# [Supplied records]
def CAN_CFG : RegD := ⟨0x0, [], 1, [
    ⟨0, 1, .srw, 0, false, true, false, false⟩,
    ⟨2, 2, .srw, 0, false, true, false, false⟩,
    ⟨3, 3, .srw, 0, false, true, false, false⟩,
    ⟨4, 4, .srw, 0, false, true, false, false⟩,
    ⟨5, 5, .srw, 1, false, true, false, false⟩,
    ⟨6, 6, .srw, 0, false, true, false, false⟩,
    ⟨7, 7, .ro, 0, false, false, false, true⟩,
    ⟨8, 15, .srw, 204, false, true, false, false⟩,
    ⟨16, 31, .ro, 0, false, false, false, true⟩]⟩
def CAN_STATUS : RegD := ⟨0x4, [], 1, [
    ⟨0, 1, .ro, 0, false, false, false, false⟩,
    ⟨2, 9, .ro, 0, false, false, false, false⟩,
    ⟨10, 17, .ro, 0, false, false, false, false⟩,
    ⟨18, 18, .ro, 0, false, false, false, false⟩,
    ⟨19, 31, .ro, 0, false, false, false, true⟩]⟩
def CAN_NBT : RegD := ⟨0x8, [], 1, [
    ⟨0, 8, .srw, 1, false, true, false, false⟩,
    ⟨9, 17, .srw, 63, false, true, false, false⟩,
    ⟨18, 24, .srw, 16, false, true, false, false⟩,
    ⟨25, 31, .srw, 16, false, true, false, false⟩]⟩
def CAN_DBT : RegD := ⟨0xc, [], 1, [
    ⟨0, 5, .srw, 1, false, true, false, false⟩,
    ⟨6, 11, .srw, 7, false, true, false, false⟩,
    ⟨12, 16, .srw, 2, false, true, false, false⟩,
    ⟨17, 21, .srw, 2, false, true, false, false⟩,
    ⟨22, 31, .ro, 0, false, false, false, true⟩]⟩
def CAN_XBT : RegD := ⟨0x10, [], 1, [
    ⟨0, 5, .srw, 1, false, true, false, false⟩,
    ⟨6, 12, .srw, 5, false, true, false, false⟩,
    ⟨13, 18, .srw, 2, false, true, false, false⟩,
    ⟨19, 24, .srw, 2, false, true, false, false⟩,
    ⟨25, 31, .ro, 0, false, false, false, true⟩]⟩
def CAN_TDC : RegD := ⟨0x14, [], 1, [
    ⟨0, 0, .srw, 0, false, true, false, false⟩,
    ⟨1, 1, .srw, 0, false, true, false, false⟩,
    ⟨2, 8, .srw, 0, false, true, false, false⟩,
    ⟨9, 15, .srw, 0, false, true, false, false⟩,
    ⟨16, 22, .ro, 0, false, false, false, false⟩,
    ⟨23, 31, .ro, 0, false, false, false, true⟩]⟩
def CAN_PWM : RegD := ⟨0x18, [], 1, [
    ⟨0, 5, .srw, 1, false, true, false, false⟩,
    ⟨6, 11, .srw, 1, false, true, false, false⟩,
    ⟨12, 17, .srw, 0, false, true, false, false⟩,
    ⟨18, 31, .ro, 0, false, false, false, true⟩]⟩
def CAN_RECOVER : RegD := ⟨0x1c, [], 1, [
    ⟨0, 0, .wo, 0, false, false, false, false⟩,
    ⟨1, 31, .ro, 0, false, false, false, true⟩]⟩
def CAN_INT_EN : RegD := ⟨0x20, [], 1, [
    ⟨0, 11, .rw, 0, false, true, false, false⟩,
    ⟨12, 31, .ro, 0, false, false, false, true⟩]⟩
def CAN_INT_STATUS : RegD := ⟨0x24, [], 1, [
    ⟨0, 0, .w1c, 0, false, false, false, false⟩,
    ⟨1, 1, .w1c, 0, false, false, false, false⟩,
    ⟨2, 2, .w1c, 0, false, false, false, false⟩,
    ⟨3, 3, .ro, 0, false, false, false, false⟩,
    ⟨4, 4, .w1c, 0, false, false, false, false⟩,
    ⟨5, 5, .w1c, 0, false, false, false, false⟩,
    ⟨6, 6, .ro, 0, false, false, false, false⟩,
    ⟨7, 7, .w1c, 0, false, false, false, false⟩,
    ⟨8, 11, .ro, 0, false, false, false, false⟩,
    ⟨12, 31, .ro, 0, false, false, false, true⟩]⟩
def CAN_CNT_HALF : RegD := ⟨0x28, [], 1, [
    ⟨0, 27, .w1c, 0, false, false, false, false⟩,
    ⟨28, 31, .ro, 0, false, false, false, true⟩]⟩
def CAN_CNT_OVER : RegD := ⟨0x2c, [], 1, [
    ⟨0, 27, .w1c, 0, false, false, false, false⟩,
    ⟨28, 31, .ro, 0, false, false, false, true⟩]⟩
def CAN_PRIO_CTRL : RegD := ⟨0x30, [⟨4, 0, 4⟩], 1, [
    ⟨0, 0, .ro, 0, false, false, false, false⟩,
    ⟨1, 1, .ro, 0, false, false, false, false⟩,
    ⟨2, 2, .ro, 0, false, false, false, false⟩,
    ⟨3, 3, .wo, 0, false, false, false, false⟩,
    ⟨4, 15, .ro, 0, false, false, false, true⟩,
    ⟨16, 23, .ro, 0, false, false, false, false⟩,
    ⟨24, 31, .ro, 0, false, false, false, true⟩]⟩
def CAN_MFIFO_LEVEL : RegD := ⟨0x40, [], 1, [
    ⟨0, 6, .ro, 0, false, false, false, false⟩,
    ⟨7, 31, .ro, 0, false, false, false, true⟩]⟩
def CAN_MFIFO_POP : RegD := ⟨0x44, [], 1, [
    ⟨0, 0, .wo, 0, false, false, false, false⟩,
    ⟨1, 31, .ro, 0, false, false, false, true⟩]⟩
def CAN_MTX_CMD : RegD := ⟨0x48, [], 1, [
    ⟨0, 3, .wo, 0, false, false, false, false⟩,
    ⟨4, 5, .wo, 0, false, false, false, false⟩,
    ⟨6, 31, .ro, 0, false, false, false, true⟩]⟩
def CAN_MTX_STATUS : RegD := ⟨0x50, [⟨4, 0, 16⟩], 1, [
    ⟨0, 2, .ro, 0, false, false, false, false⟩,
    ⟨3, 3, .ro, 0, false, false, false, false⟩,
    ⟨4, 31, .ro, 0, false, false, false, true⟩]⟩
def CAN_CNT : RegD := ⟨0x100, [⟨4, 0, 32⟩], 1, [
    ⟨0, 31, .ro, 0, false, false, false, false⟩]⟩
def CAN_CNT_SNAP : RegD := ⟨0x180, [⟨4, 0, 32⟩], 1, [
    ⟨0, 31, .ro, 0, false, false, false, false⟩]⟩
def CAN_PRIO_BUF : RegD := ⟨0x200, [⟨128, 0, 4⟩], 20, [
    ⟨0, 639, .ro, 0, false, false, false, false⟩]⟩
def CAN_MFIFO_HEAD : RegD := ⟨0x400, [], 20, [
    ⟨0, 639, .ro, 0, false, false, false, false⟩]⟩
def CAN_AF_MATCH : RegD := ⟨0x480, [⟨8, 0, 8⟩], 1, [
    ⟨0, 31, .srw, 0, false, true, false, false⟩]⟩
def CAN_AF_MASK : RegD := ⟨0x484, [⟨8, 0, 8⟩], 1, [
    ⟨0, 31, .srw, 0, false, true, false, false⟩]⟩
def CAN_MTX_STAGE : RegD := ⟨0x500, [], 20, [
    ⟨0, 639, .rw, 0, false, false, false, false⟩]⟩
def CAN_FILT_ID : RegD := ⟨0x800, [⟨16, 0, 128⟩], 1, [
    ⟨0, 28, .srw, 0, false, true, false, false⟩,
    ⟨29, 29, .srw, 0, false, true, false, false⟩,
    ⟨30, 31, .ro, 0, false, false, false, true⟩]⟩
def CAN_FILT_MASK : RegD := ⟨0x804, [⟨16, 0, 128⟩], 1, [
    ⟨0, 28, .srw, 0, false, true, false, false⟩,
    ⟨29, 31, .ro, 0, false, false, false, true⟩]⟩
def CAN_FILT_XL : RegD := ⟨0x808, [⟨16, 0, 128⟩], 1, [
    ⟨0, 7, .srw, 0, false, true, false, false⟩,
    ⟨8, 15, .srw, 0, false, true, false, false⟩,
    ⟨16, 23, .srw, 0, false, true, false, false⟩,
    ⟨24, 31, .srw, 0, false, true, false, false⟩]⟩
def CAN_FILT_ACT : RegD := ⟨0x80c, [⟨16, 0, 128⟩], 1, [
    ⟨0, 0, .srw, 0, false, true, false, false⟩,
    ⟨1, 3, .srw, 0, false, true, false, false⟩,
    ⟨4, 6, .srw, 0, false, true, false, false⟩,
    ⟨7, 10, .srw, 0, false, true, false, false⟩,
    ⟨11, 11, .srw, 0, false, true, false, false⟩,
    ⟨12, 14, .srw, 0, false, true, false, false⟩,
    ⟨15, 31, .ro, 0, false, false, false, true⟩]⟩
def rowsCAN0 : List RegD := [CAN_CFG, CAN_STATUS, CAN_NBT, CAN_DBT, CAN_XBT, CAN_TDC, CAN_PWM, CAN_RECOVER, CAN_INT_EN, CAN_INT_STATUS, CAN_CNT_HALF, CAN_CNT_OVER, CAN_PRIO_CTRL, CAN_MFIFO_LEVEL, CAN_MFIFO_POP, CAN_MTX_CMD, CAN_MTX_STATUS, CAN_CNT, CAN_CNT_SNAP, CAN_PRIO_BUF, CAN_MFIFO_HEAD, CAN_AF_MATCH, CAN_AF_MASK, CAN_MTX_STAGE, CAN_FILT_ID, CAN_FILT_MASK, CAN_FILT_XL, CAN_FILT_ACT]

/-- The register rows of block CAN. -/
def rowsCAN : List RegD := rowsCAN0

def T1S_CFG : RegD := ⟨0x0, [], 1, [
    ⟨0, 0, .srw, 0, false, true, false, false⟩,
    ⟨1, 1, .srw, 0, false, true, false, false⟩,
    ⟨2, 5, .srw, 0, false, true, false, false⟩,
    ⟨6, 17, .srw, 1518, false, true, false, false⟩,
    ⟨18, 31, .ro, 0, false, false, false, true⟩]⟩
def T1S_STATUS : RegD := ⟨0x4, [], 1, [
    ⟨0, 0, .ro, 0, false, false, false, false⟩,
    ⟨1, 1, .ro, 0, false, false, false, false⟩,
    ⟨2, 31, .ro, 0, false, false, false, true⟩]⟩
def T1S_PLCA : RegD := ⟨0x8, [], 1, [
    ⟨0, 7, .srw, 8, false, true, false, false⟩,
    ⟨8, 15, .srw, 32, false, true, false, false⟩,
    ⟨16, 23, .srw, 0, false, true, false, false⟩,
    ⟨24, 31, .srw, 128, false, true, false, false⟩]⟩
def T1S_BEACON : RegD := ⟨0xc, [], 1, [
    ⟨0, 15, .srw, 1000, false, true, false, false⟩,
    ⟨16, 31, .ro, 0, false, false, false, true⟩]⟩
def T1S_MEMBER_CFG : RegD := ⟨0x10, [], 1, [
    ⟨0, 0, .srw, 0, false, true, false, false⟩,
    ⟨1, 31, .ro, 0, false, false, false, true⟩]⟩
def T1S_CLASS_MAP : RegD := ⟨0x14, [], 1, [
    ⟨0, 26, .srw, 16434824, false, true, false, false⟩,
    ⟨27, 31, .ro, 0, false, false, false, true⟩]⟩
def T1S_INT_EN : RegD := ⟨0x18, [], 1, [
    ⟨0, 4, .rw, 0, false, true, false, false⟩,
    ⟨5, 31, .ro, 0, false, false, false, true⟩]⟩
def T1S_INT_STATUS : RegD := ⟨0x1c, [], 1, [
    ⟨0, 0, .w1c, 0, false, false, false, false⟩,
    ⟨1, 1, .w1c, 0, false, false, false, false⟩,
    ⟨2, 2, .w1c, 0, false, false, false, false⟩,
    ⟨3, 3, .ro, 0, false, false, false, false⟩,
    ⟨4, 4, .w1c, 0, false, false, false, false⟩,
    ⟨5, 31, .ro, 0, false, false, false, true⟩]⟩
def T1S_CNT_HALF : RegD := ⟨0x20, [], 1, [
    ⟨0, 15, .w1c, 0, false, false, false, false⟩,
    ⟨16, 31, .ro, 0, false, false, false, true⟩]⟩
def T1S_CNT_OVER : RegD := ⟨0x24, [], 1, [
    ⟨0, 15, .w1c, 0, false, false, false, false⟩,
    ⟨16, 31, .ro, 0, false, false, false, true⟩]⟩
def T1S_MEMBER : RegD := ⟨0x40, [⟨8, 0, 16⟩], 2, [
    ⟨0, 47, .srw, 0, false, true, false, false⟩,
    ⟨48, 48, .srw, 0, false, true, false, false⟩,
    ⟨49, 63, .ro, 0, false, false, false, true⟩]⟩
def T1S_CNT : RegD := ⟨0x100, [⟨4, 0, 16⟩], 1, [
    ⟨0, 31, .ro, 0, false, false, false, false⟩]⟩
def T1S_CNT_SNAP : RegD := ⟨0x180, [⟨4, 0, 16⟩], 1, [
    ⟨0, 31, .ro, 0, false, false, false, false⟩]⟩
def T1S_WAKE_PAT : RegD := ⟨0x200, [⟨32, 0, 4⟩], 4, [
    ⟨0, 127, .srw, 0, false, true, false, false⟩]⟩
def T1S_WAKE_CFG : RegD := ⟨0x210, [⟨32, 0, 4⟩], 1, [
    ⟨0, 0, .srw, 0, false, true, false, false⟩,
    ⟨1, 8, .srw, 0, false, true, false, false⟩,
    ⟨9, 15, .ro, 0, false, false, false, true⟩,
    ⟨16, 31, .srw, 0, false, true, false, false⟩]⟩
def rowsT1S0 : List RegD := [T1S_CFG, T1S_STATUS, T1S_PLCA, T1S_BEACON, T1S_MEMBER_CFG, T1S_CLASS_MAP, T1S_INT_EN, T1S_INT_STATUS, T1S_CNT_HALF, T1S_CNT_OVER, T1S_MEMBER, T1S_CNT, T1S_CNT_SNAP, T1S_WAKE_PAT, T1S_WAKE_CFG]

# [The task]
Each line from the one that contains "def T1S_CNT : RegD" through the last line of the listing above should be written out exactly, and no other line.

# [Task response]
def T1S_CNT : RegD := ⟨0x100, [⟨4, 0, 16⟩], 1, [
    ⟨0, 31, .ro, 0, false, false, false, false⟩]⟩
def T1S_CNT_SNAP : RegD := ⟨0x180, [⟨4, 0, 16⟩], 1, [
    ⟨0, 31, .ro, 0, false, false, false, false⟩]⟩
def T1S_WAKE_PAT : RegD := ⟨0x200, [⟨32, 0, 4⟩], 4, [
    ⟨0, 127, .srw, 0, false, true, false, false⟩]⟩
def T1S_WAKE_CFG : RegD := ⟨0x210, [⟨32, 0, 4⟩], 1, [
    ⟨0, 0, .srw, 0, false, true, false, false⟩,
    ⟨1, 8, .srw, 0, false, true, false, false⟩,
    ⟨9, 15, .ro, 0, false, false, false, true⟩,
    ⟨16, 31, .srw, 0, false, true, false, false⟩]⟩
def rowsT1S0 : List RegD := [T1S_CFG, T1S_STATUS, T1S_PLCA, T1S_BEACON, T1S_MEMBER_CFG, T1S_CLASS_MAP, T1S_INT_EN, T1S_INT_STATUS, T1S_CNT_HALF, T1S_CNT_OVER, T1S_MEMBER, T1S_CNT, T1S_CNT_SNAP, T1S_WAKE_PAT, T1S_WAKE_CFG]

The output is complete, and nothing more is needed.